Problem requirements: Every line of the material below, from the top through the line with "match row 2. -/", should be reproduced exactly.

[Excerpted records — start]

/-- K1: the event that comes with `LD Vx, K` is lost. -/
theorem test_ldVxK :
    seen (fun t => (t.waiting.map Fin.val, t.pc, t.reg 3)) (start 0xF30A [(3, 0x55)] { quiet with keyEvent := some 7 })
      = some (some 3, 0x202, 0x55) := by decide
/-- K2: a stalled step. -/
theorem test_stalled :
    seen (fun t => (t.waiting.isSome, [t.pc.toNat, t.dt.toNat], flags t)) (((start 0x7301 [] { quiet with now := 100 }).setWaiting (some 3)).setDt 9)
      = some (true, [0x200, 9], some (false, false, true)) := by decide +kernel
/-- K4: delivery, tick, and the next instruction in one step. -/
theorem test_delivery :
    seen (fun t => (t.waiting.isSome, [t.reg 3, t.dt], flags t))
      (((start 0x7301 [(3, 0x55)] { quiet with keyEvent := some 0xF, now := 300 }).setWaiting (some 3)).setDt 9)
      = some (false, [0x10, 8], some (false, false, false)) := by decide +kernel

/-- R241: the ROM of program P1 stands at 0x200, the font at 0. -/
theorem test_reset_loads_rom :
    (match construct [0x60, 0x0A, 0xA0, 0x00] 0 with
      | .next s => [s.mem.read 0x200, s.mem.read 0x201, s.mem.read 0x202, s.mem.read 0x203, s.mem.read 0x000, s.mem.read 0x04F]
      | .fault _ => []
      | .refused _ => []) = [0x60, 0x0A, 0xA0, 0x00, 0xF0, 0x80] := by decide

/-- R204: after CF8 the machine is in the fault state. -/
theorem test_fault_state :
    (faultState (start 0x00EE [])).map (fun u => (u.fault, u.pc, u.snapshot.isNone)) = some (some .stackUnderflow, 0x200, true) :=
  by decide

/-! ## Witnesses: states and operands that meet the hypotheses of the statements, clause by clause -/

/-- A stalled state: waiting for `V3`, no key event. -/
def stalled : State := (start 0x7301 [(3, 0x55)]).setWaiting (some 3)

/-- The same with a key event. -/
def delivering : State := (start 0x7301 [(3, 0x55)] { quiet with keyEvent := some 0xF }).setWaiting (some 3)

theorem stalled_is_stalled : Stalled stalled := ⟨rfl, rfl, rfl⟩

theorem witness_DecodeOfEncodeIsTheInstruction :
    (Instr.sys 0xFFF).wellFormed = true ∧ (Instr.nop 0xF1FF).wellFormed = true ∧
      (Instr.drw 15 15 15).wellFormed = true := by decide

/-- The two overlaps: the words 00E0 and 00EE also match row 2. -/
theorem witness_DecodeIsTheFirstMatchingRow :
    rowMatches 0x00E0 (opcodeRows.getD 2 (0, 1)) = true ∧ 2 ≠ firstRow 0x00E0 ∧
      rowMatches 0x00EE (opcodeRows.getD 2 (0, 1)) = true ∧ 2 ≠ firstRow 0x00EE := by decide

/-- The ends of each clause's range, in and out. -/
theorem witness_UnmatchedWordsDecodeToNop :
    [0x5001, 0x5FFF, 0x8008, 0x8FFD, 0x8FFF, 0x9001, 0x9FFF, 0xE000, 0xEFFF, 0xF000, 0xFFFF].all
        (fun w => decode w == .nop w) = true ∧
      [0x4FFF, 0x5000, 0x5FF0, 0x8007, 0x800E, 0x9FF0, 0xA000, 0xE09E, 0xE0A1, 0xF007, 0xFF65].all
        (fun w => decode w != .nop w) = true := by decide

theorem witness_FamiliesZeroAndEDecode :
    decode 0x00E0 = .cls ∧ decode 0x00EE = .ret ∧ decode 0x0000 = .sys 0x000 ∧ decode 0x0FFF = .sys 0xFFF ∧
      decode 0xE09E = .skp 0 ∧ decode 0xEF9E = .skp 15 ∧ decode 0xE0A1 = .sknp 0 ∧ decode 0xEFA1 = .sknp 15 ∧
      decode 0xE09F = .nop 0xE09F := by decide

[Excerpted records — finish]

Task answer:
/-- K1: the event that comes with `LD Vx, K` is lost. -/
theorem test_ldVxK :
    seen (fun t => (t.waiting.map Fin.val, t.pc, t.reg 3)) (start 0xF30A [(3, 0x55)] { quiet with keyEvent := some 7 })
      = some (some 3, 0x202, 0x55) := by decide
/-- K2: a stalled step. -/
theorem test_stalled :
    seen (fun t => (t.waiting.isSome, [t.pc.toNat, t.dt.toNat], flags t)) (((start 0x7301 [] { quiet with now := 100 }).setWaiting (some 3)).setDt 9)
      = some (true, [0x200, 9], some (false, false, true)) := by decide +kernel
/-- K4: delivery, tick, and the next instruction in one step. -/
theorem test_delivery :
    seen (fun t => (t.waiting.isSome, [t.reg 3, t.dt], flags t))
      (((start 0x7301 [(3, 0x55)] { quiet with keyEvent := some 0xF, now := 300 }).setWaiting (some 3)).setDt 9)
      = some (false, [0x10, 8], some (false, false, false)) := by decide +kernel

/-- R241: the ROM of program P1 stands at 0x200, the font at 0. -/
theorem test_reset_loads_rom :
    (match construct [0x60, 0x0A, 0xA0, 0x00] 0 with
      | .next s => [s.mem.read 0x200, s.mem.read 0x201, s.mem.read 0x202, s.mem.read 0x203, s.mem.read 0x000, s.mem.read 0x04F]
      | .fault _ => []
      | .refused _ => []) = [0x60, 0x0A, 0xA0, 0x00, 0xF0, 0x80] := by decide

/-- R204: after CF8 the machine is in the fault state. -/
theorem test_fault_state :
    (faultState (start 0x00EE [])).map (fun u => (u.fault, u.pc, u.snapshot.isNone)) = some (some .stackUnderflow, 0x200, true) :=
  by decide

/-! ## Witnesses: states and operands that meet the hypotheses of the statements, clause by clause -/

/-- A stalled state: waiting for `V3`, no key event. -/
def stalled : State := (start 0x7301 [(3, 0x55)]).setWaiting (some 3)

/-- The same with a key event. -/
def delivering : State := (start 0x7301 [(3, 0x55)] { quiet with keyEvent := some 0xF }).setWaiting (some 3)

theorem stalled_is_stalled : Stalled stalled := ⟨rfl, rfl, rfl⟩

theorem witness_DecodeOfEncodeIsTheInstruction :
    (Instr.sys 0xFFF).wellFormed = true ∧ (Instr.nop 0xF1FF).wellFormed = true ∧
      (Instr.drw 15 15 15).wellFormed = true := by decide

/-- The two overlaps: the words 00E0 and 00EE also match row 2. -/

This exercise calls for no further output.